SATURDAY at a cold and uninspiring stadium with a weird name served as a reminder as to why Kenny Miller was handed a new contract.

The afternoon as a whole was also a statement put forward by Rangers that lessons have been learned and that they are prepared to do the dirty work in the less than glamorous surroundings to get back into the Premiership.

With all due respect to Dumbarton, who are a fine club and whose standing in Scottish football will always be a tall one simply because they once tried to sign Johan Cruyff, their ground is awful and it’s a good thing that they are trying to relocate.

An icy wind whips in off the Clyde, there is one stand and nothing else and the pitch is many things apart from being close to flat.

This is the sort of place where during their adventures in the lower leagues over these years, Rangers have dropped their standards and points, particularly last season.

The players haven’t been up for it, to coin a phrase, and the Dumbarton lads for example will also be psyched when the men from Ibrox come to town.

So there would have been more than one supporter who wondered whether the team had it in them to raise the performances levels once again so soon after their best performance of the last two seasons.

And they were well within their rights to be concerned.

But when a guy who has scored goals at Wembley, against Germany and Italy, winners in cup finals and Old Firm games, for both teams as well, can get himself up for such a match then automatic promotion is more than likelihood.

Miller is 36 now and yet he treated an away game at Dumbarton as if it was the biggest of his career.

That attitude rubbed off on the rest and it’s the reason why after a slow-ish start, Rangers scored six – and it should have been more – to record their best win of the season.

Miller has played over 700 professional games so far and has not thought about stopping.

There are some Rangers fans, and let’s be honest here, who were not cheering when they heard Warburton had extended the striker’s stay at Ibrox.

However, when the younger players see a guy who has done everything get a hat-trick against Dumbarton and give off the impression it was the first goals he’d even scored, then they will surely follow his lead.

Now you might say it’s only Dumbarton, a part-team with one stand up against the club with the second highest wage bill in the country, and you would be right.

However, this is where Rangers are and such games have to be treated in the proper way, rather than what seemed to be happening under the previous regime.

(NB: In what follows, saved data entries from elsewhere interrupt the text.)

/-- The bulk entries of a core's team cancelled, the markers of its QFENCEs with them (R188). -/
def State.dropBulk (s : State) (core : Nat) (t : Team) : State :=
  { s with engines := s.engines.map fun (e : Engine) =>
      { e with queues := e.queues.map fun (q : List CopyEntry) => q.filter fun (x : CopyEntry) => match x with
        | .copy c => !(c.core == core && c.part == t.part && c.seq == t.seq && c.team == t.number)
        | .fence n => !t.fences.contains n } }

/-- Whether the copy at the head of a bulk queue is a core's team's. -/
def State.heads (s : State) (core : Nat) (t : Team) (die e q : Nat) : Bool :=
  match (nth [] (s.engine die e).queues q).head? with
  | some (.copy c) => c.core == core && c.part == t.part && c.seq == t.seq && c.team == t.number
  | _ => false

/-- A team killed (R188, R298, R317): its lanes exit, queued entries are cancelled, its handles and regions discarded; its
core is released by TEAM_END. The halt-window slots of its groups free. A crew's cell keeps its arrival and the bytes it holds
PENDING. (DEDUCED, log 101.) -/
def State.killTeam (s : State) (core : Nat) : State :=
  match s.team core with
  | none => s
  | some t =>
    match t.phase with
    | .finished => s
    | _ =>
      let s1 := s.releaseTasks core
      let s3 := (s1.dropBulk core t).modPart t.part fun p =>
        { p with xwaits := p.xwaits.filter fun w => match w.agent with
          | .log c _ _ => c != core
          | .fill c _ _ => c != core
          | .code c _ => c != core
          | .tile c _ => c != core
          | .writeBack c _ _ _ => c != core
          | .image c => c != core
          | .bulk d e q => !s.heads core t d e q
          | .bitmap _ _ _ => true }
      let s4 := (s3.dropRequests core).modTeam core fun x => x.killed (.ending true)
      (s4.fillSlots t.part t.haltSlots.length).moved

end Sys2Proof.Machine
end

The points have to be taken and while there have been and will be stumbles, performances like this will delight Mark Warburton.

When the teams ran out before kick-off, some fans could be forgiven for thinking that surely Miller with his money and past career should be doing anything else but running around in the Championship on a wretched day.

But he loves playing football and loves Rangers. The way he scored his first goal when he took a sore one having got to the ball a fraction before Dumbarton keeper Mark Brown told you all you needed to know about his state of mind.

It’s that kind of attitude that is going to get Rangers up, mixed with the good football they are capable of.

They still allow too many crosses into the box; Dumbarton had two decent chances with headers when the Rangers defence went AWOL. They will always give the opposition chances, even in a 6-0 rout.

Andy Halliday is a fine player, but he isn’t a deep lying midfielder. Warburton would do worse than to find one of them.

Hibs are a good team and will rightly fancy winning the title. Alan Stubbs may have mentioned that he senses teams have worked out Rangers and to some extent they have. But the win over Hibs and Saturday’s performance could well be a turning point.

We shall see.

James Tavernier was terrific again. He is never a right-back in a million years, he is way too attack-minded, but the lad is a talent and is another whose application could never be questioned.

Martyn Waghorn is one of those ‘what you see is what you get players.’ Same applies to Halliday, Jason Holt and Lee Wallace who is something of a consistency freak.

January days at the Cheaper Insurance Direct Stadium, formerly the Strathclyde Homes Stadium, are not filled with glory, but these are the fixtures that have to be won if Rangers are to avoid the unthinkable and spend another year out of the top tier.

The players showed at the weekend that they knew that match had to be treated the same way was the visit of Hibs to a packed Ibrox. It means that whatever else Warburton has done, he has got the message through that every game is a big one.